**Task brief**
Only the lines from the one containing "theorem testBit_bfiNat (n" through the one containing "BitVec n) (sign" should be printed, exactly as they appear below, with both ends included.
(Data supplied begins)
/-- The mask of a field of BFI. -/
theorem testBit_fieldMask (n p len i : Nat) :
    ((2 ^ len - 1) * 2 ^ p % 2 ^ n).testBit i = (decide (i < n) && (decide (p ≤ i) && decide (i < p + len))) := by
  rw [Nat.testBit_mod_two_pow, Nat.mul_comm, Nat.testBit_two_pow_mul, Nat.testBit_two_pow_sub_one]
  by_cases start : p ≤ i
  · simp only [start, decide_true, Bool.true_and]
    congr 1
    exact decide_eq_decide.mpr (by omega)
  · simp [start]
/-- Parts of a number under a mask and of another under its complement add up without a carry. -/
theorem testBit_masked_add {n x y m : Nat} (fits : m < 2 ^ n) (i : Nat) (inside : i < n) :
    ((x &&& (2 ^ n - 1 - m)) + (y &&& m)).testBit i = if m.testBit i then y.testBit i else x.testBit i := by
  have flip (k : Nat) : (2 ^ n - 1 - m).testBit k = (decide (k < n) && !m.testBit k) := by
    rw [Nat.sub_sub, Nat.add_comm 1, Nat.testBit_two_pow_sub_succ fits]
  have disjoint : BitVec.ofNat (n + 1) (x &&& (2 ^ n - 1 - m)) &&& BitVec.ofNat (n + 1) (y &&& m) = 0#(n + 1) := by
    refine BitVec.eq_of_getLsbD_eq fun k _ => ?_
    simp only [BitVec.getLsbD_and, BitVec.getLsbD_ofNat, Nat.testBit_and, flip]
    cases m.testBit k <;> simp
  have sum := congrArg (fun z => z.getLsbD i) (BitVec.add_eq_or_of_and_eq_zero _ _ disjoint)
  simp only [← BitVec.ofNat_add, BitVec.getLsbD_ofNat, BitVec.getLsbD_or, Nat.testBit_and, flip, inside, Nat.lt_succ_of_lt inside, decide_true,
    Bool.true_and] at sum
  rw [sum]
  cases m.testBit i <;> simp
/-- BFI bit by bit. -/
theorem testBit_bfiNat (n a b p len i : Nat) (inside : i < n) :
    (bfiNat n a b p len).testBit i = if p ≤ i ∧ i < p + len then a.testBit (i - p) else b.testBit i := by
  unfold bfiNat
  dsimp only
  split
  · next none =>
    rw [Bool.or_eq_true, decide_eq_true_iff, beq_iff_eq] at none
    rw [if_neg (by omega)]
  · rw [testBit_masked_add (Nat.mod_lt _ (by positivity)) i inside, testBit_fieldMask, Nat.mul_comm a, Nat.testBit_two_pow_mul]
    simp only [inside, decide_true, Bool.true_and, Bool.and_eq_true, decide_eq_true_eq]
    by_cases start : p ≤ i
    · simp only [start, true_and, decide_true, Bool.true_and]
      exact if_congr (by omega) rfl rfl
    · simp [start]
/-- A bit of BFX's value from the position on: past the value's end it is the sign of a signed type. -/
def bfxBit {n : Nat} (signed : Bool) (a : BitVec n) (p j : Nat) : Bool := if p + j < n then a.getLsbD (p + j) else signed && a.msb
/-- The value of BFX with its sign in 256 bits and more above it. -/
theorem testBit_extended {n : Nat} (a : BitVec n) (sign : Bool) (k : Nat) (near : k < 2 * n + 256) :
    (if sign then a.toNat + (2 ^ (2 * n + 256) - 2 ^ n) else a.toNat).testBit k = if k < n then a.getLsbD k else sign := by
  have split_ : 2 ^ (2 * n + 256) - 2 ^ n = 2 ^ n * (2 ^ (n + 256) - 1) := by
    rw [Nat.mul_sub_one, ← Nat.pow_add, show 2 * n + 256 = n + (n + 256) by omega]
  cases sign with
  | false =>
    rw [if_neg (by decide), ← BitVec.getLsbD]
    split
    · rfl
    · exact BitVec.getLsbD_of_ge _ _ (by omega)
  | true =>
    rw [if_pos rfl, split_, Nat.add_comm, Nat.testBit_two_pow_mul_add _ a.isLt, Nat.testBit_two_pow_sub_one, decide_eq_true (by omega)]
    rfl
theorem getLsbD_bfxInt {n : Nat} (signed : Bool) (a : BitVec n) (p len i : Nat) (inside : i < n) (near : p < 256) :
    (BitVec.ofInt n (bfxInt n signed a.toNat p len)).getLsbD i =
      if i < min n len then bfxBit signed a p i else signed && decide (0 < min n len) && bfxBit signed a p (min n len - 1) := by
  unfold bfxInt
  dsimp only
  split
  · next none =>
    rw [beq_iff_eq, min_comm] at none
    simp [none]
  · next some =>
    rw [beq_iff_eq, min_comm] at some
    rw [min_comm len n, readInt_bits _ _ _ (by omega)]
    have sign : (signed && a.toNat.testBit (n - 1)) = (signed && a.msb) := by rw [BitVec.msb_eq_getLsbD_last, BitVec.getLsbD]
    rw [sign]
    generalize wide : (if (signed && a.msb) = true then a.toNat + (2 ^ (2 * n + 256) - 2 ^ n) else a.toNat) = x
    have bit (j : Nat) (field : j < min n len) : (BitVec.ofNat (min n len) (x / 2 ^ p)).getLsbD j = bfxBit signed a p j := by
      rw [BitVec.getLsbD_ofNat, decide_eq_true field, Bool.true_and, Nat.testBit_div_two_pow, ← wide, Nat.add_comm j,
        testBit_extended a (signed && a.msb) (p + j) (by omega)]
      rfl
    cases signed with
    | false =>
      rw [if_neg (by decide), BitVec.ofInt_natCast, BitVec.ofNat_toNat, BitVec.getLsbD_setWidth, decide_eq_true inside, Bool.true_and]
      split
      · next field => exact bit i field
      · exact BitVec.getLsbD_of_ge _ _ (by omega)
    | true =>
      rw [if_pos rfl, ← BitVec.signExtend, BitVec.getLsbD_signExtend, decide_eq_true inside, Bool.true_and]
      split
      · next field => exact bit i field
      · rw [BitVec.msb_eq_getLsbD_last, bit _ (by omega), decide_eq_true (by omega)]
        rfl

end Sys2Proof.Proofs

/-!
The statements about shifts, counts and dot products, bitwise instructions, comparisons, choices and moves (R139 to R152).
-/
namespace Sys2Proof.Proofs
open Sys2Proof Sys2Proof.Machine Sys2Proof.Laws

/-- A type that the description fixes and SAT reserved, as the conditions of integer words state them. -/
theorem unsat_of_ok {i : Instr} {s : State} {q : Q} (performs : Performs i s q) {o : F5} {sg : Sig} (sig : sigOf i = some sg)
    (ok : sg.ok = true → ivSat o = false) : ivSat o = false :=
  ok (formed_sig i s q performs sg sig).1
/-- An instruction of N bits whose exact result is taken modulo 2 to the N. -/
theorem bits_of_intOp {i : Instr} {o : F5} {f : Group → Nat → Int} {x : Group → Nat → BitVec (ivN o)} {sg : Sig} (sig : sigOf i = some sg)
    (dest : dstVS o.d (ivW o) ∈ sg.uses) (runs : ∀ s, exec i s = runI i (intOp o f) s) {ty : TyOk}
    (ok : sg.ok = true → ty.ok o = true ∧ ivSat o = false) (bits : ty.ok o = true → ∀ g L, BitVec.ofInt (ivN o) (f g L) = x g L) :
    GivesBits i o x :=
  intOp_bits i o f x sg sig dest runs (fun s q performs => (ok (formed_sig i s q performs sg sig).1).2)
    fun s q performs L _ => bits (ok (formed_sig i s q performs sg sig).1).1 q.g L
theorem shift_ok {o : F5} {ty : TyOk} {rot : Bool} (ok : (sigShift o ty rot).ok = true) : ty.ok o = true ∧ ivSat o = false := by
  simp only [sigShift, sigInt, Bool.and_eq_true, Bool.not_eq_true'] at ok
  obtain ⟨⟨⟨⟨type, unsat⟩, -⟩, -⟩, -⟩ := ok
  exact ⟨type, unsat⟩
theorem int_ok {o : F5} {ty : TyOk} {opx imm : Bool} {uses : List Use} {zero : List Opnd} (ok : (sigInt o ty false uses zero opx imm).ok = true) :
    ty.ok o = true ∧ ivSat o = false := by
  simp only [sigInt, Bool.and_eq_true, Bool.false_or, Bool.not_eq_true'] at ok
  obtain ⟨⟨⟨⟨type, unsat⟩, -⟩, -⟩, -⟩ := ok
  exact ⟨type, unsat⟩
(Data supplied ends)
**Written response**
theorem testBit_bfiNat (n a b p len i : Nat) (inside : i < n) :
    (bfiNat n a b p len).testBit i = if p ≤ i ∧ i < p + len then a.testBit (i - p) else b.testBit i := by
  unfold bfiNat
  dsimp only
  split
  · next none =>
    rw [Bool.or_eq_true, decide_eq_true_iff, beq_iff_eq] at none
    rw [if_neg (by omega)]
  · rw [testBit_masked_add (Nat.mod_lt _ (by positivity)) i inside, testBit_fieldMask, Nat.mul_comm a, Nat.testBit_two_pow_mul]
    simp only [inside, decide_true, Bool.true_and, Bool.and_eq_true, decide_eq_true_eq]
    by_cases start : p ≤ i
    · simp only [start, true_and, decide_true, Bool.true_and]
      exact if_congr (by omega) rfl rfl
    · simp [start]
/-- A bit of BFX's value from the position on: past the value's end it is the sign of a signed type. -/
def bfxBit {n : Nat} (signed : Bool) (a : BitVec n) (p j : Nat) : Bool := if p + j < n then a.getLsbD (p + j) else signed && a.msb
/-- The value of BFX with its sign in 256 bits and more above it. -/
theorem testBit_extended {n : Nat} (a : BitVec n) (sign : Bool) (k : Nat) (near : k < 2 * n + 256) :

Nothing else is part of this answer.